#### TASK REQUIREMENTS
Pull every line with "cores" from the entries below.

╭─ GIVEN ENTRIES

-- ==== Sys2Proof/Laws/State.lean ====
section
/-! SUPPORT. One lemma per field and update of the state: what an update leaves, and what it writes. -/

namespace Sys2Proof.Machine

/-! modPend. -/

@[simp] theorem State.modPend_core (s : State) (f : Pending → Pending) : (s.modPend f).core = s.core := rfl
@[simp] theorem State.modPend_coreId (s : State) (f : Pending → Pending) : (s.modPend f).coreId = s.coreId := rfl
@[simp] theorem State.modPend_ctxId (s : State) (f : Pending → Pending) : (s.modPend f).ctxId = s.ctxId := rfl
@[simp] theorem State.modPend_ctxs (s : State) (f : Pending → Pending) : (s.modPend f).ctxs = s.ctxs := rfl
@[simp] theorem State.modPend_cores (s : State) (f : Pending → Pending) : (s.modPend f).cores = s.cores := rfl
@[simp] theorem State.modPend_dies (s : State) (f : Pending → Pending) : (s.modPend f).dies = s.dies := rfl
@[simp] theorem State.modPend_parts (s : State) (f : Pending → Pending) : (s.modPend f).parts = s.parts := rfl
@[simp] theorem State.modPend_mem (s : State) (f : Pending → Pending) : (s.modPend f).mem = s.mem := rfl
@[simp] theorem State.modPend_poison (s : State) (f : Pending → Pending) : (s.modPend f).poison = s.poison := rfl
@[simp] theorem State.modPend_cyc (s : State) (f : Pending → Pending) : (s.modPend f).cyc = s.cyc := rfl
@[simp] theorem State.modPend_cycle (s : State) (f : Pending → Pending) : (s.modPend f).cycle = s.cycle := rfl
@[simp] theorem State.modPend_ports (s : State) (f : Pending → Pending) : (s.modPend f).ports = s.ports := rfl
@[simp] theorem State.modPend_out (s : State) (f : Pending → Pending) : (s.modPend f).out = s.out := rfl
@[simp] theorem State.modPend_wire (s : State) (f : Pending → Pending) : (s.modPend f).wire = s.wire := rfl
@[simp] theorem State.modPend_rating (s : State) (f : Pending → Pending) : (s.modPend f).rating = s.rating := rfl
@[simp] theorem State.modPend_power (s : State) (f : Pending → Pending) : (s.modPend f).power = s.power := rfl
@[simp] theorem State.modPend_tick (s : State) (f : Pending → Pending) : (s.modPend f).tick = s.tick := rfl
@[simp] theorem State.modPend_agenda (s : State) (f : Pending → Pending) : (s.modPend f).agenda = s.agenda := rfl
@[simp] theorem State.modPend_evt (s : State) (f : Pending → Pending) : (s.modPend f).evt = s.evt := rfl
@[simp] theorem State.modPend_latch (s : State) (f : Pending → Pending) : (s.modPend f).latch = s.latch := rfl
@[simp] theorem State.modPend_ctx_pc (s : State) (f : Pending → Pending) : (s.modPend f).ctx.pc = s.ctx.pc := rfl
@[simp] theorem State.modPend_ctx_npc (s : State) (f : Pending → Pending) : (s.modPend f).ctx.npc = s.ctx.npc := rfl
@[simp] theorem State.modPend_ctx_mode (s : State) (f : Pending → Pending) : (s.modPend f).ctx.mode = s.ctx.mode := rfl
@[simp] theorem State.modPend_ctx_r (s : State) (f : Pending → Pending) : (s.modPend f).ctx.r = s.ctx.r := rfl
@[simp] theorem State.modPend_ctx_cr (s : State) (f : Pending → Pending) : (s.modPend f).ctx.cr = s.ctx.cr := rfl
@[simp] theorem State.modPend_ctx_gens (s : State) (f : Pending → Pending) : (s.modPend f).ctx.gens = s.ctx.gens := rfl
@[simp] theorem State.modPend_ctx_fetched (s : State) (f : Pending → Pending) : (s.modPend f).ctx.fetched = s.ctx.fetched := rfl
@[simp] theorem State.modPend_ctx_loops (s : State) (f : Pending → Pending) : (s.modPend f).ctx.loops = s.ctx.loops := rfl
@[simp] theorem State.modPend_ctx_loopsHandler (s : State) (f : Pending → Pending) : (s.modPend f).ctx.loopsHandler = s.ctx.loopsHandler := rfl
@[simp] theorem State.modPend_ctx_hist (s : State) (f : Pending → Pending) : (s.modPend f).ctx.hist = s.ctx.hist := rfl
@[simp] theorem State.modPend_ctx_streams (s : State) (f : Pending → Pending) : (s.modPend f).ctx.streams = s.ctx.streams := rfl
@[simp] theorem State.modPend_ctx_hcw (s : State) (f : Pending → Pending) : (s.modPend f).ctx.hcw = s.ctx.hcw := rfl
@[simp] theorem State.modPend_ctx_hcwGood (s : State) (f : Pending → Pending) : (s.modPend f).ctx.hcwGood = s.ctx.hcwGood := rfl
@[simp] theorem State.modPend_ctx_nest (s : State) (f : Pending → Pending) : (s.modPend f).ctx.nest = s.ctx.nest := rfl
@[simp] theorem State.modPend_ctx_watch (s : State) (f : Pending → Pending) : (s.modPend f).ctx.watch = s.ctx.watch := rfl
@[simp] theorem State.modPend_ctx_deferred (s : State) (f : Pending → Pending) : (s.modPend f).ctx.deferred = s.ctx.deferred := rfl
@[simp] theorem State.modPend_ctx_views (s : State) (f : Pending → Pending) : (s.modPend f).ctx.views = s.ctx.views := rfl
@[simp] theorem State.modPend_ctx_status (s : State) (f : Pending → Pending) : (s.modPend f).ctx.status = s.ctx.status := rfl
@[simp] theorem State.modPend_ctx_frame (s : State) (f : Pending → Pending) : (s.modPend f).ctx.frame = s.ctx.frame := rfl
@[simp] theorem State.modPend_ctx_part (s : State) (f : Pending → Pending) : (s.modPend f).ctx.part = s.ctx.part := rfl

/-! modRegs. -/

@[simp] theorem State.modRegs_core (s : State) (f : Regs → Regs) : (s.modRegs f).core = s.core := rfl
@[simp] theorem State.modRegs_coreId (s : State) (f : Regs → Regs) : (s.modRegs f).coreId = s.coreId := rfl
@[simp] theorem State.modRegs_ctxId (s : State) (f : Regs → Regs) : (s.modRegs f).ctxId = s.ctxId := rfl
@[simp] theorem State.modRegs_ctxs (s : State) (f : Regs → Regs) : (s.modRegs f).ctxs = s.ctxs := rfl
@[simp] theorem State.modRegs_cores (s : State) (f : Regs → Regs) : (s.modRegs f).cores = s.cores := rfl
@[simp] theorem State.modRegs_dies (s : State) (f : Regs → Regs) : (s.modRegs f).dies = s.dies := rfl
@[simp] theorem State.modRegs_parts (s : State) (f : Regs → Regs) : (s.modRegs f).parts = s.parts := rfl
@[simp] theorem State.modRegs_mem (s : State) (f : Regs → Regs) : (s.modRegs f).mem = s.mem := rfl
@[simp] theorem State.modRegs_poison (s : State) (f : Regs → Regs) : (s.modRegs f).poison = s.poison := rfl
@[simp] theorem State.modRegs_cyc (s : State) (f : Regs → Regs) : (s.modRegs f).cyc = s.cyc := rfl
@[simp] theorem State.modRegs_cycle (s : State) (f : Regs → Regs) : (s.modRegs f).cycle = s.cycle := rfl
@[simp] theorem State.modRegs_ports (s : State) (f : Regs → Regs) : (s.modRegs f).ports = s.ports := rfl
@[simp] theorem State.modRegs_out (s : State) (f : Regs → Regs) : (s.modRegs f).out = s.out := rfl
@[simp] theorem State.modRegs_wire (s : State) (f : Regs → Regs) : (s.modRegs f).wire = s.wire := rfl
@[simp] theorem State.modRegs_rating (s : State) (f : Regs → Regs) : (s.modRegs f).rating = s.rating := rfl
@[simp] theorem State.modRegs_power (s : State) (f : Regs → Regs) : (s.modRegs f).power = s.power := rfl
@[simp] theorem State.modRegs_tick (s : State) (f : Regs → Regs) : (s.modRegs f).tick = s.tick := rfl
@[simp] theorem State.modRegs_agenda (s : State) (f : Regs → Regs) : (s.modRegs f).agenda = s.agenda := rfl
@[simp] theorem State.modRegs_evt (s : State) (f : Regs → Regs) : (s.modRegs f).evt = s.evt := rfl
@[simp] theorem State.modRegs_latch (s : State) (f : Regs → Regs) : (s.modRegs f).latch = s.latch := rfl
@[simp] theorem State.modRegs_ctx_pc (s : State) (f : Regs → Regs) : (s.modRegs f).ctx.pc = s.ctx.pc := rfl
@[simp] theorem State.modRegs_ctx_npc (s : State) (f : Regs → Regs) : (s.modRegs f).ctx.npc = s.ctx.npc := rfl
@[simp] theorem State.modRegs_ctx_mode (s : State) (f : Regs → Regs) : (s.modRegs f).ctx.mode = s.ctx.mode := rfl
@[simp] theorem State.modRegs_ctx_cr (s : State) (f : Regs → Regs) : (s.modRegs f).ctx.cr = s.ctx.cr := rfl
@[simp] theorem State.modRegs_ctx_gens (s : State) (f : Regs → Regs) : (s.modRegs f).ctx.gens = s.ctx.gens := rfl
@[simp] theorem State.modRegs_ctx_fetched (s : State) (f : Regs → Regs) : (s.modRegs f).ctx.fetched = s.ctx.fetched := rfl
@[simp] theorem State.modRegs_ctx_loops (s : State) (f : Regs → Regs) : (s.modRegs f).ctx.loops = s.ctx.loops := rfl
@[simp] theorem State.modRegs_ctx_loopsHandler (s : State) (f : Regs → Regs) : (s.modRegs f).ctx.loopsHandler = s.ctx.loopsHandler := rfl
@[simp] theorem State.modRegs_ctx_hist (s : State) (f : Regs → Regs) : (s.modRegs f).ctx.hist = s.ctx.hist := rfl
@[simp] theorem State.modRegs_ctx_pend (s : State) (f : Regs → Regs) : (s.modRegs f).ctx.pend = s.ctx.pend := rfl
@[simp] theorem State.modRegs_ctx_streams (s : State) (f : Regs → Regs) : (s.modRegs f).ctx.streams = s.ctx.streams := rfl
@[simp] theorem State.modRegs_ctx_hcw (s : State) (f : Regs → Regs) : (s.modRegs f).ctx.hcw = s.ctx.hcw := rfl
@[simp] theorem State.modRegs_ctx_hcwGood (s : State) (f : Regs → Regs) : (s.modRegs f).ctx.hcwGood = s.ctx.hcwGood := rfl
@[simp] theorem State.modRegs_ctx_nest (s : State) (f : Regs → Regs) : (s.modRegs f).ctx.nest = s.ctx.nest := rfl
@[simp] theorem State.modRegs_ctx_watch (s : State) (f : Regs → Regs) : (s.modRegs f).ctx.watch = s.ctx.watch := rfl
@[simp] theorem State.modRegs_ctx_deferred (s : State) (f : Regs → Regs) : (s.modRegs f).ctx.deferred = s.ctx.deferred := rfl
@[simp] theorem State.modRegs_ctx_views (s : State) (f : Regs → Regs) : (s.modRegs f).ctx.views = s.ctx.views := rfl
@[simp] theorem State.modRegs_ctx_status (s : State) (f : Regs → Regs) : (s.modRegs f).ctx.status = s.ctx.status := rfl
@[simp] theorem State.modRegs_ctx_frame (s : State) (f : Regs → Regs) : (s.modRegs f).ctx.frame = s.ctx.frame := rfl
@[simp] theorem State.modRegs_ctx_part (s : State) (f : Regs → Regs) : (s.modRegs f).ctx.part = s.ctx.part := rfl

╰─
╭─ GIVEN ENTRIES

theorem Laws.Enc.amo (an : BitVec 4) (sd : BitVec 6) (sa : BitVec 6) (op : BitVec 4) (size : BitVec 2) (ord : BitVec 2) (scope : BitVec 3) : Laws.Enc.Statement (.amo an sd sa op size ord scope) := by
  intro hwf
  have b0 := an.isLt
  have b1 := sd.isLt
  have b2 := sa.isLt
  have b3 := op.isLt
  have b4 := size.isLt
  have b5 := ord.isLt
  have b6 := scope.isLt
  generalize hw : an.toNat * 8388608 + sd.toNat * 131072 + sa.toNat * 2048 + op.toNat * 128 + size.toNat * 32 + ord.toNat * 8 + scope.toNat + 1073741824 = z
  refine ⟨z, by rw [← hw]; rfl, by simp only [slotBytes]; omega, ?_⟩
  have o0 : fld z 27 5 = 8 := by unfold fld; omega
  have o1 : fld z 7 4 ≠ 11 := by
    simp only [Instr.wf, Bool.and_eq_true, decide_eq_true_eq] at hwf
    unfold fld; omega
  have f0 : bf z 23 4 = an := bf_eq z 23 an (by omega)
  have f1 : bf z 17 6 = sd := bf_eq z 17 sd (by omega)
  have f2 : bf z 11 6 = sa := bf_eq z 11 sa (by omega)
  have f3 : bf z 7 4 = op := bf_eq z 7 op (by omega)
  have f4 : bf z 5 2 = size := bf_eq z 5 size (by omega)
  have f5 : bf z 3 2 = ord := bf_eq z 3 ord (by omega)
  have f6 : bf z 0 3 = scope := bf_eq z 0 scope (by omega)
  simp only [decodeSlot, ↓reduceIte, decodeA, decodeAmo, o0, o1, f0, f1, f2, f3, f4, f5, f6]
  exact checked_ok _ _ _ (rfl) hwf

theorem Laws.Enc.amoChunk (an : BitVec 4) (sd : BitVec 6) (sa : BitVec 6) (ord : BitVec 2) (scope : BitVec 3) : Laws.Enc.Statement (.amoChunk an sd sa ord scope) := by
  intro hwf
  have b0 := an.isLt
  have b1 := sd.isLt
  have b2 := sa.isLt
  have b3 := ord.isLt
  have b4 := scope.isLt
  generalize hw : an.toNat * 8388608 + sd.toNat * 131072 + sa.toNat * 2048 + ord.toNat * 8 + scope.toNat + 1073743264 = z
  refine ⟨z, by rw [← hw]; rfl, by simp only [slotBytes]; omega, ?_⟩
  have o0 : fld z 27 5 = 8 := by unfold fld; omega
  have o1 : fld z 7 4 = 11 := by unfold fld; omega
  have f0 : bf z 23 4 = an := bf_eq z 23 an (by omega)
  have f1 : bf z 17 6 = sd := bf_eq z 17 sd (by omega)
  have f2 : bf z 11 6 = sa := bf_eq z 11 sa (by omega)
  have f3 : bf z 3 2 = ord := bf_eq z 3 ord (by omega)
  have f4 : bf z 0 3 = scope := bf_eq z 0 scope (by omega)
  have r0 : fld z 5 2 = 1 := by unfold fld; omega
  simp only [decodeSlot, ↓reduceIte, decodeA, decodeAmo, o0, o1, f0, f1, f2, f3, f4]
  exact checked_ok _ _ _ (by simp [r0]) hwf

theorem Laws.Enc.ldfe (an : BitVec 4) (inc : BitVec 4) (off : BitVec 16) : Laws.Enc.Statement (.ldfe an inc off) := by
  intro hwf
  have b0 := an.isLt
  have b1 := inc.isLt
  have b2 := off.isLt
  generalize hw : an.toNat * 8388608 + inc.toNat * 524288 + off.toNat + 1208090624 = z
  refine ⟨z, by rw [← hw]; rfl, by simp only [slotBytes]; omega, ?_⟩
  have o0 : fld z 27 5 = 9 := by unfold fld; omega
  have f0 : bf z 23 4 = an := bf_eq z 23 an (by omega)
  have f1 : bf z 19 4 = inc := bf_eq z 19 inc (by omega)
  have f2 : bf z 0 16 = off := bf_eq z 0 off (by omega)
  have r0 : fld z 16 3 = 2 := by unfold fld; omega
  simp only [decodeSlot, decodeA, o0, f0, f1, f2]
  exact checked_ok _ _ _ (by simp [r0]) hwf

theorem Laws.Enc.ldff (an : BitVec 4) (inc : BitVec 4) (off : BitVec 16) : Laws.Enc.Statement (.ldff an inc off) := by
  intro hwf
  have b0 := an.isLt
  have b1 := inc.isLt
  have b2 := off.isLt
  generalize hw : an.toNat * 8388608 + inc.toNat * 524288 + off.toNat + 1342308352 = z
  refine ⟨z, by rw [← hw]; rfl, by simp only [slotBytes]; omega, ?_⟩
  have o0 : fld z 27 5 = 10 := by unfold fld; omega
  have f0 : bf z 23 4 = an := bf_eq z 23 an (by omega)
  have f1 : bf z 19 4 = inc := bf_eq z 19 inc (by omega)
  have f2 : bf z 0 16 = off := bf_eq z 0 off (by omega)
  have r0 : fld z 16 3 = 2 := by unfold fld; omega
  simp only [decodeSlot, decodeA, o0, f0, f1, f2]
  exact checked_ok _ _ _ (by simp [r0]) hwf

╰─

#### RESULT BELOW
@[simp] theorem State.modPend_cores (s : State) (f : Pending → Pending) : (s.modPend f).cores = s.cores := rfl
@[simp] theorem State.modRegs_cores (s : State) (f : Regs → Regs) : (s.modRegs f).cores = s.cores := rfl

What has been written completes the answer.